We will use the following **sigmoid activation function**
    $$
    \sigma(z) = \frac{1}{1 + \exp(-z)}
    $$
whose derivative is given by
    $$
    \sigma'(z) = \sigma(z) \cdot \left( 1 - \sigma(z) \right).
    $$

Furthermore, we will use the following **quadratic loss function**
    $$
    \mathcal{L_k} \left( \Theta \right) := \mathcal{L_k} \left( \Theta, \boldsymbol{a_k^{[L]}}, \boldsymbol{y_k} \right) = \frac{1}{2} \left\| \boldsymbol{a_k^{[L]}} - \boldsymbol{y_k} \right\|^{2}
    $$
whose gradient with respect to $\boldsymbol{a_k^{[L]}}$ is given by
    $$
    \nabla_{\boldsymbol{a_k^{[L]}}} \mathcal{L_k} \left( \Theta \right) = \boldsymbol{a_k^{[L]}} - \boldsymbol{y_k}.
    $$
</div>

**Step 1**
- Implement the activation functions ``sigma(z)`` and its derivative ``sigma_prime(z)``.
- Implement the loss function ``loss(a_k, y_k)`` and gradient ``loss_gradient(a_k, y_k)``.

**Step 2**
- Create a class `Network()` which takes a list `[n0, n2, ..., nL]` as parameter and creates an MLP with $L+1$ layers of $n_i$ neurons each, for $i= 0, \dots, L$.
- Initializes the weights matrices $\boldsymbol{W^{[l]}}$ and the bias vectors $\boldsymbol{b^{[l]}}$ randomly from a normal distribution $\mathcal{N}(0, 1)$ (`torch.normal()`), for $l = 0, \dots, L-1$.<br>
(Note that according to our notation, for $L+1$ layers, there are $L$ weights and $L$ biases.)
- The first layer is the input layer and thus has no biases.

**Step 3**
- Implement a method ``forward_pass(self, X)`` which:
    - takes as inputs a batch of data $\boldsymbol{X}$ (2D tensor)
    - returns as outputs:
        - the list of pre-activations ``Z_l`` = $\left[ \boldsymbol{Z}^{[0]}, \boldsymbol{Z}^{[1]}, \dots, \boldsymbol{Z}^{[L]} \right]$ associated to $\boldsymbol{X}$ (list of 2D tensors).
        - the list of activations ``A_l`` = $\left[ \boldsymbol{A}^{[0]}, \boldsymbol{A}^{[1]}, \dots, \boldsymbol{A}^{[L]} \right]$ associated to $\boldsymbol{X}$ (list of 2D tensors).

**Step 4**
- Implement a method ``backward_pass(self, Z_l, A_l, Y, eta)`` which:
    - takes as inputs:
        - the list of pre-activations ``Z_l`` = $\left[ \boldsymbol{Z}^{[0]}, \boldsymbol{Z}^{[1]}, \dots, \boldsymbol{Z}^{[L]} \right]$ (list of 2D tensors).
        - the list of activations ``A_l`` = $\left[ \boldsymbol{A}^{[0]}, \boldsymbol{A}^{[1]}, \dots, \boldsymbol{A}^{[L]} \right]$ (list of 2D tensors).
        - the batch of targets ``Y`` (2D tensor);
        - the learning rate ``eta`` (float).
    - updates the attributes ``self.weights`` and ``self.biases`` according to the backward pass.
    
**Remark:** note that ``Z_l`` and ``A_l`` contain one more element that ``self.weights``. Accordingly, indices might get confusing.
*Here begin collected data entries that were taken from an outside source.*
theorem throttle_of_other_step (hstep : d.pwr.step ≠ 1) : d.throttle = d := if_pos hstep

end

/-! The trip and the electrical limit (R630, R633). -/

/-- The device with the trip in force and reported, before it is published. -/
def Dev.tripStart (d : Dev) : Dev :=
  (((d.steTrip.carTrip.modPwr fun x => { x with trip := true, coolAt := none }).setHalved false).bump R.PWR_CNT0 F.PWR_CNT0_TRIP_CNT 1).pwrErr 0

section
variable {d : Dev}

theorem thermalTrip_of_active (htrip : d.pwr.trip = false) (hactive : d.pwr.state = .active) :
    d.thermalTrip =
      (((d.tripStart.publish Src.pwrTrip 0).logEvent 6 2 (BitVec.ofInt 64 d.tj)).emit (.thermTrip true)).setStep 4 := by
  simp [Dev.thermalTrip, Dev.tripStart, htrip, hactive]

theorem thermalTrip_of_tripped (htrip : d.pwr.trip = true) : d.thermalTrip = d := if_pos htrip

theorem tripEnd_of_cool {t : Nat} (hcool : d.pwr.coolAt = some t) (htrip : d.pwr.trip = true) (hpast : t + 10000000 ≤ d.now) :
    d.tripEnd = (((d.modPwr fun x => { x with trip := false }).emit (.thermTrip false)).setCap
      (if d.stepOf d.tj = 0 then 3000 else 1500)).setStep (d.stepOf d.tj) := by
  simp [Dev.tripEnd, hcool, htrip, hpast]

theorem tripEnd_of_hot (hhot : d.pwr.coolAt = none) : d.tripEnd = d := by
  simp only [Dev.tripEnd, hhot]

theorem ilimHalve_of_enabled (hen : d.b R.PWR_ILIM_CFG F.PWR_ILIM_CFG_EN = true) (hfull : d.pwr.halved = false) (htrip : d.pwr.trip = false) :
    d.ilimHalve = ((d.setHalved true).bump R.PWR_CNT0 F.PWR_CNT0_ILIM_CNT 1).pwrErr 1 := if_neg (by simp [hen, hfull, htrip])

theorem ilimHalve_of_halved (hhalved : d.pwr.halved = true) : d.ilimHalve = d := if_pos (.inr (.inl hhalved))

end

/-- Settles O43: each clause is a branch of the function that its command applies to the device. -/
theorem powerWatchAndGovernor : Obligations.PowerWatchAndGovernor := by
  unfold Obligations.PowerWatchAndGovernor
  refine ⟨?watch, ?watchErr, ?exit, ?exitActive, ?wake, ?wakeWatch, ?entry, ?entryNone, ?entered, ?leave, ?leaveNone, ?left, ?urgent, ?frame,
    ?request, ?requestFull, ?result, ?hot, ?warm, ?stays, ?lower, ?lowerNot, ?trip, ?tripAgain, ?tripEnd, ?tripHot, ?halve, ?halveAgain,
    ?release, ?releaseNot⟩
  case watch =>
    exact fun d hactive hpins => (runs_pwrCtlWatch d).to_eq (pwrCtlWrite_watch.trans (watchRequest_of_active hactive hpins))
  case watchErr => exact fun d hnot => (runs_pwrCtlWatch d).to_eq (pwrCtlWrite_watch.trans (watchRequest_of_not_active hnot))
  case exit => exact fun d hwatch hnone => (runs_pwrCtlExit d).to_eq (pwrCtlWrite_exit.trans (exitCause_of_none_held hwatch hnone))
  case exitActive => exact fun d hactive => (runs_pwrCtlExit d).to_eq (pwrCtlWrite_exit.trans (exitCause_of_active hactive))
  case wake => exact fun d d1 a h hactive hhost => (runs_pwrWake h).to_eq (pwrWake_of_active hactive hhost)
  case wakeWatch => exact fun d d1 a h hwatch => (runs_pwrWake h).to_eq (pwrWake_of_watch hwatch)
  case entry =>
    rintro d _ rfl hrequest hpipe hactive hidle
    exact (runs_watchEntryStart d).to_eq (watchEntry_of_idle hrequest hpipe hactive hidle)
  case entryNone => exact fun d hnone => (runs_watchEntryStart d).to_eq (watchEntry_of_no_request hnone)
  case entered => exact fun d hentry hidle => (runs_watchEntryDone d).to_eq (watchEntered_of_idle hentry hidle)
  case leave => exact fun d k hheld hwatch hcause => (runs_watchExitStart d).to_eq (watchExit_of_cause hheld hwatch hcause)
  case leaveNone => exact fun d hnone => (runs_watchExitStart d).to_eq (watchExit_of_none_held hnone)
  case left => exact fun d hexit => (runs_watchExitDone d).to_eq (watchExited_of_exit hexit)
  case urgent => exact fun d raw ch rest hurgent htaken => (runs_hkConversion d raw).to_eq (hkSlot_of_urgent hurgent htaken)
  case frame => exact fun d raw hnone hslot => (runs_hkConversion d raw).to_eq (hkSlot_of_frame hnone hslot)
  case request => exact fun d v hgo hroom => (runs_hkUrgent d v).to_eq (hkUrgent_of_room hgo hroom)
  case requestFull => exact fun d v hgo hfull => (runs_hkUrgent d v).to_eq (hkUrgent_of_full hgo hfull)
  case result => exact runs_hkResultRead
  case hot =>
    intro d htrip hhot hstep
    refine (runs_governorEval d).to_eq ?_
    rw [governor_of_calm htrip hstep, stepOf_of_hot hhot, enterStep_three_of_calm hstep]
  case warm =>
    intro d htrip hstart hbelow hstep
    refine (runs_governorEval d).to_eq ?_
    rw [governor_of_calm htrip hstep, stepOf_of_warm hstart hbelow, enterStep_one_of_calm hstep]
  case stays =>
    exact fun d htrip hstep hhot => (runs_governorEval d).to_eq ((governor_of_hot htrip hstep hhot).trans (enterStep_same 3 hstep))
  case lower => exact fun d hstep hhot hdue hcap => (runs_throttleCapStep d).to_eq (throttle_of_hot hstep hhot hdue hcap)
  case lowerNot => exact fun d hstep => (runs_throttleCapStep d).to_eq (throttle_of_other_step hstep)
  case trip =>
    rintro d _ htrip hactive rfl
    exact (runs_thermalTrip d).to_eq (thermalTrip_of_active htrip hactive)
  case tripAgain => exact fun d htrip => (runs_thermalTrip d).to_eq (thermalTrip_of_tripped htrip)
  case tripEnd => exact fun d t hcool htrip hpast => (runs_tripEnd d).to_eq (tripEnd_of_cool hcool htrip hpast)
  case tripHot => exact fun d hhot => (runs_tripEnd d).to_eq (tripEnd_of_hot hhot)
  case halve => exact fun d hen hfull htrip => (runs_ilimHalve d).to_eq (ilimHalve_of_enabled hen hfull htrip)
  case halveAgain => exact fun d hhalved => (runs_ilimHalve d).to_eq (ilimHalve_of_halved hhalved)
  case release => exact fun d hhalved => (runs_ilimRelease d).to_eq (if_pos hhalved)
  case releaseNot => exact fun d hfull => (runs_ilimRelease d).to_eq (if_neg (by simp [hfull]))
The following picture clarifies the situation:<br>
```
In algo: z^[0]                z^[1]                z^[2]                 ...
In code: Z_l[0]               Z_l[1]               Z_l[2]                ...
In algo: a^[0]                a^[1]                a^[2]                 ...
In code: A_l[0]               A_l[1]               A_l[2]                ...
In algo:            W^[1]                W^[2]                W^[3]      ...
In code:       self.weights[0]      self.weights[1]      self.weights[2] ...
```

**Step 5**
- Using your class ``Network``, initialize a network as follows:<br>
    ``net = Network([100, 200, 300, 150, 5])``
- Implement a forward pass on a random tensor ``X`` of size $100 \times 32$.
- Implement a backward pass using a random tensor ``Y`` of size $5 \times 32$.

# Application to the MNIST Dataset

The **MNIST dataset** consists of handwritten digits. The MNIST classification problem consists in predicting the correct digit represented on an image.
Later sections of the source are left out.